Ideally, Payne said Charlottesville and UVa would rise to the occasion and be one of the success stories.

“It’s just a question of ‘Does UVa have the will and desire to figure out how they’re going to make the program happen?’” Payne said. “One thing the university often responds with is ‘We’re a public university and we receive public money.’ The important context is that the university budget is only about 15% public money from the General Assembly. So the vast majority is not public and they do have the ability to allocate some of that to a PILOT program.”

Payne said part of the next steps toward enacting a PILOT program would be an education campaign to illustrate how the university could help support the community where it is located.

That’s a community where officials have been trying to cope with what they themselves have identified as a housing “crisis” since at least 2009.

The median sales price for a single-family residence in the Charlottesville area sits at about $400,000 today, according to the latest numbers from the Charlottesville Area Association of Realtors. The median income in the city is $31,161, according to 2020 census figures. The annual salary needed to afford a $400,000 house is at least $165,000, according to fintech company SoFi.

With more than 28,000 employees, UVa is the No. 1 employer in Charlottesville, where the population reached 51,278 in 2022, according to the latest data from the Weldon Cooper Center at the University of Virginia, which studies population demographics.

Payne said he believes that the community would support a PILOT program if they were exposed to the hard numbers and the potential benefit of university dollars flowing into the city’s housing and education programs.
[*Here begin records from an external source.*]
theorem State.pinWrite_lvl (p : PinId) (b : Level) (s : State) :
    (s.pinWrite p b).lvl = if p = noPin then s.lvl else Cells.write p.toNat b s.lvl := by
  unfold State.pinWrite; split <;> rfl

/-- The levels a bit leaves depend on the bus and the levels before it only (R143). -/
theorem engineBit_lvl {timed timed' : Bool} {c : Slot} {v : XferWord} {k : Nat} {acc acc' : XferWord} {s t : State}
    (hb : t.bus = s.bus) (hl : t.lvl = s.lvl) :
    (engineBit timed' c v k acc' t).2.lvl = (engineBit timed c v k acc s).2.lvl := by
  unfold engineBit
  cases c.cpha <;> simp [leadingBit, trailingBit, State.pinWrite_lvl, hb, hl]

theorem engineLoop_lvl (timed timed' : Bool) (c : Slot) (v : XferWord) (n m : Nat) :
    ∀ {acc acc' : XferWord} {s t : State}, t.bus = s.bus → t.lvl = s.lvl →
      (engineLoop timed' c v n m acc' t).2.lvl = (engineLoop timed c v n m acc s).2.lvl := by
  induction m with
  | zero => exact fun _ hl => hl
  | succ m ih =>
    intro acc acc' s t hb hl
    obtain ⟨-, -, hs⟩ := engineBit_spec timed c v (bitIndex c.order n (n - (m + 1))) acc s
    obtain ⟨-, -, ht⟩ := engineBit_spec timed' c v (bitIndex c.order n (n - (m + 1))) acc' t
    exact ih (ht.sameRegs.bus.trans (hb.trans hs.sameRegs.bus.symm)) (engineBit_lvl hb hl)

/-- Both engines leave the same levels (R172). -/
theorem engine_lvl (timed timed' : Bool) (d : SlotId) (v : XferWord) (n : Nat) (s : State) :
    (engine timed' d v n s).2.lvl = (engine timed d v n s).2.lvl := by
  simp only [engine, State.notifyAlive_lvl]
  exact engineLoop_lvl _ _ _ _ _ _ rfl rfl

/-- Settles O31: the value and the events by `engine_spec`, the levels by `engine_lvl`. -/
theorem hardwareEngineDropsOnlyTiming : Obligations.HardwareEngineDropsOnlyTiming := by
  unfold Obligations.HardwareEngineDropsOnlyTiming
  intro s d v n
  obtain ⟨hrb, hsb, -⟩ := engine_spec true d v n s
  obtain ⟨hrh, hsh, -⟩ := engine_spec false d v n s
  refine ⟨engine_value_eq false true d v n s, ?_, _, hrb.trace, ?_⟩
  · rw [State.ext_iff]
    simp only [hwEngine, bbEngine, hsb.rest, hsh.rest, engine_lvl true false, and_self]
  · rw [filter_unitEvents]
    exact hrh.trace

/-! ### A pin apart from those driven -/

theorem levelAfter_writeEvent_apart {p q : PinId} (h : apart p q) (b : Level) (o : Option Level) :
    levelAfter q (writeEvent p b) o = o := by
  rw [levelAfter_writeEvent, if_neg fun hpq => hpq.2 (h hpq.1)]

theorem State.pinWrite_level_apart {p q : PinId} (h : apart p q) (b : Level) (s : State) :
    (s.pinWrite p b).level q = s.level q := by
  rw [s.pinWrite_level, if_neg fun hpq => hpq.2 (h hpq.1)]

theorem State.pinWrite_level_self {p : PinId} (h : p ≠ noPin) (b : Level) (s : State) :
    (s.pinWrite p b).level p = some b := by
  rw [s.pinWrite_level, if_pos ⟨rfl, h⟩]

/-- A transfer unit drives the clock and data-out only (R143). -/
theorem levelAfter_unitEvents_apart {b : Bus} {q : PinId} (hclk : apart b.clk q) (hsdo : apart b.sdo q) (timed : Bool)
    (c : Slot) (v : XferWord) (n : Nat) (ans : Nat → Level) (o : Option Level) :
    levelAfter q (unitEvents timed c b v n ans) o = o := by
  have hbit (k : Nat) (a : Level) (o : Option Level) : levelAfter q (bitEvents timed c b v k a) o = o := by
    unfold bitEvents
    cases c.cpha <;> simp only [levelAfter_append, levelAfter_writeEvent_apart hclk, levelAfter_writeEvent_apart hsdo,
      levelAfter_readEvent, levelAfter_timedEvent_half]
  have hstart (m : Nat) : levelAfter q (unitStart timed c b v n ans m) o = o := by
    induction m with
    | zero => rw [unitStart_zero, levelAfter_writeEvent_apart hclk]
    | succ m ih => rw [unitStart_succ, levelAfter_append, ih, hbit]
  rw [unitEvents_eq, levelAfter_append, hstart, levelAfter_timedEvent_alive]

/-! ### The select lines of a slot -/

/-- R178 for slot `d`: a registered slot's chip-select is active when the slot holds the bus, else deasserted. -/
def CsAtRest (s : State) (d : SlotId) : Prop :=
  (s.slot d).kind ≠ .null → (s.slot d).cs ≠ noPin →
    s.level (s.slot d).cs = some (if s.owner = some d then s.params.csActive else s.csIdle)

/-- R203 for slot `d`: a bound mode-select pin is at the data level. -/
def DcAtRest (s : State) (d : SlotId) : Prop := (s.slot d).dc ≠ noPin → s.level (s.slot d).dc = some s.dcData

theorem CsAtRest.congr {s t : State} {d : SlotId} (h : CsAtRest s d) (hkind : (t.slot d).kind = (s.slot d).kind)
    (hcs : (t.slot d).cs = (s.slot d).cs) (hp : t.params = s.params) (ho : t.owner = some d ↔ s.owner = some d)
    (hl : (s.slot d).kind ≠ .null → t.level (s.slot d).cs = s.level (s.slot d).cs) : CsAtRest t d := by
  unfold CsAtRest
  rw [hkind, hcs]
  intro hk hreal
  rw [hl hk, h hk hreal]
  simp only [ho, hp, State.csIdle]

theorem DcAtRest.congr {s t : State} {d : SlotId} (h : DcAtRest s d) (hdc : (t.slot d).dc = (s.slot d).dc)
    (hp : t.params = s.params) (hl : t.level (s.slot d).dc = s.level (s.slot d).dc) : DcAtRest t d := by
  unfold DcAtRest State.dcData
  rw [hdc, hp, hl]
  exact h

/-! ### The select lines of all slots -/

/-- The pin roles are apart, every chip-select is at rest but that of slot `xc`, and every mode-select pin but that of
slot `xd`. A command moves the lines of the slot it is at work on and brings them to rest before its end. -/
structure RestBut (xc xd : Option SlotId) (s : State) : Prop where
  roles : PinRoles s
  cs : ∀ m, some m ≠ xc → CsAtRest s m
  dc : ∀ m, some m ≠ xd → DcAtRest s m

theorem RestBut.of_inv {s : State} (hp : PinRoles s) (hc : ChipSelectInv s) (hm : ModeSelectInv s) :
    RestBut none none s := ⟨hp, fun m _ => hc m, fun m _ => hm m⟩

theorem RestBut.inv {s : State} (h : RestBut none none s) : ChipSelectInv s ∧ ModeSelectInv s :=
  ⟨fun m => h.cs m nofun, fun m => h.dc m nofun⟩

/-- The pin roles look at the bus and the slots only. -/
theorem PinRoles.of_bus_slots {s t : State} (h : PinRoles s) (hb : t.bus = s.bus) (hsl : t.slots = s.slots) :
    PinRoles t := by
  obtain ⟨h1, h2, h3, h4, h5, h6⟩ := h
  constructor <;> simpa only [State.slot, hb, hsl]

section
variable {xc xd : Option SlotId} {s t : State}

/-- Driving the bus lines leaves the select lines (R110). -/
theorem RestBut.of_level (h : RestBut xc xd s) (hb : t.bus = s.bus) (hsl : t.slots = s.slots) (ho : t.owner = s.owner)
    (hp : t.params = s.params) (hl : ∀ q, apart s.bus.clk q → apart s.bus.sdo q → t.level q = s.level q) :
    RestBut xc xd t := by
  have hslot (m : SlotId) : t.slot m = s.slot m := by simp only [State.slot, hsl]
  refine ⟨h.roles.of_bus_slots hb hsl, fun m hm => ?_, fun m hm => ?_⟩
  · refine (h.cs m hm).congr (by rw [hslot]) (by rw [hslot]) hp (by rw [ho]) fun hk => ?_
    obtain ⟨hclk, hsdo, -⟩ := h.roles.busCs m hk
    exact hl _ hclk.symm hsdo.symm
  · obtain ⟨hclk, hsdo, -⟩ := h.roles.busDc m
    exact (h.dc m hm).congr (by rw [hslot]) hp (hl _ hclk.symm hsdo.symm)

/-- The select lines depend on the bus, the slots, the owner, the parameters and the levels only. -/
theorem RestBut.congr (h : RestBut xc xd s) (hb : t.bus = s.bus) (hsl : t.slots = s.slots) (ho : t.owner = s.owner)
    (hp : t.params = s.params) (hl : t.lvl = s.lvl) : RestBut xc xd t :=
  h.of_level hb hsl ho hp fun q _ _ => by simp only [State.level, hl]

theorem RestBut.report (h : RestBut xc xd s) (c : ErrCode) : RestBut xc xd (s.report c) := h.congr rfl rfl rfl rfl rfl

theorem RestBut.pinSetup (h : RestBut xc xd s) (p : PinId) (x : Dir) : RestBut xc xd (s.pinSetup p x) :=
  h.congr (by simp) (by simp) (by simp) (by simp) (by simp)

theorem RestBut.writeClk (h : RestBut xc xd s) (b : Level) : RestBut xc xd (s.pinWrite s.bus.clk b) :=
  h.of_level (by simp) (by simp) (by simp) (by simp) fun _ hclk _ => State.pinWrite_level_apart hclk b s

theorem RestBut.engine (h : RestBut xc xd s) (timed : Bool) (d : SlotId) (v : XferWord) (n : Nat) :
    RestBut xc xd (engine timed d v n s).2 := by
  obtain ⟨hrec, hsam, -⟩ := engine_spec timed d v n s
  obtain ⟨-, -, -, -, ho, hb, hsl, -, -, -, hp, -⟩ := hsam.rest
  refine h.of_level hb hsl ho hp fun q hclk hsdo => ?_
  rw [hrec.level, levelAfter_unitEvents_apart hclk hsdo]

end

section
variable {xc xd : Option SlotId} {s : State} {d : SlotId}

theorem RestBut.openDc (h : RestBut xc none s) (d : SlotId) : RestBut xc (some d) s :=
  ⟨h.roles, h.cs, fun m _ => h.dc m nofun⟩
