-- ==== Sys2Proof/Syntax.lean ====
section
/-! DEFINITION. The commands of the block as syntax: one constructor per row of spec/opcode_table.json
(spec/30_encoding.md R71, operands R74 to R79). -/

namespace Sys2Proof

/-- The seven commands. Operands are the fields of the command word, read as they stand (R80). -/
inductive Instr where
  /-- ALPHA_ENC v: forward lookup of the digit v = DATA[6:0] (R76, R101). -/
  | alphaEnc (v : BitVec 7)
  /-- ALPHA_DEC c: inverse lookup of the byte c = DATA[7:0] (R77, R103). -/
  | alphaDec (c : Byte)
  /-- ENC_GROUP n, V: encode a group of n = ARG real bytes whose zero-padded big-endian value is V = DATA[31:0] (R74, R122). -/
  | encGroup (n : BitVec 4) (value : GroupValue)
  /-- DEC_GROUP s0 .. s4: decode five symbols, s0 = DATA[39:32] first (R75, R142). -/
  | decGroup (s0 s1 s2 s3 s4 : Byte)
  /-- SM_INIT (R78, R161). -/
  | smInit
  /-- SM_FEED c: feed the input character c = DATA[7:0] (R79, R166). -/
  | smFeed (c : Byte)
  /-- SM_FINALIZE (R78, R176). -/
  | smFinalize
  deriving DecidableEq, Repr

end Sys2Proof
end

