-- ==== Sys2Proof/Machine/Alphabet.lean ====
section
/-! DEFINITION. The commands that read the alphabet ROM directly: ALPHA_ENC, ALPHA_DEC (spec/40_alphabet_rom.md R101, R103). -/

namespace Sys2Proof.Machine

/-- ALPHA_ENC v (R101). A value above 84 is what the decoder refuses as IllegalCommand; a term that carries one has that same
effect (DESIGN CHOICE, notes/assumptions/3.md). -/
def execAlphaEnc (v : BitVec 7) (s : State) : Host.Outcome State Fault Refusal :=
  if h : v.toNat < 85 then .next (setResult ((romFwd ⟨v.toNat, h⟩).setWidth 40) 1 s)
  else .next (raiseStateless .illegalCommand s)

/-- ALPHA_DEC c (R103): the digit, or InvalidCharacter in cmd_status only. -/
def execAlphaDec (c : Byte) (s : State) : Host.Outcome State Fault Refusal :=
  match romInv c with
  | some d => .next (setResult (BitVec.ofNat 40 d.val) 1 s)
  | none => .next (raiseStateless .invalidCharacter s)

end Sys2Proof.Machine
end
“I think for it to happen really requires building education and support in the community that this is something that’s been done across the country,” Payne said. “It’s something that UVa has the ability to do, there are the benefits it could have for housing and education while building momentum in the city. For the university student body, alumni and faculty, this is something we really want to see UVa take action on.”

Payne said he believes the push for the PILOT program will be similar to the push for a living wage for faculty members.

After students, staff, faculty and community members lobbied the university, UVa announced in 2019 it would begin paying all full-time, benefits-eligible employees in its academic division and medical center “a living wage of at least $15 an hour.”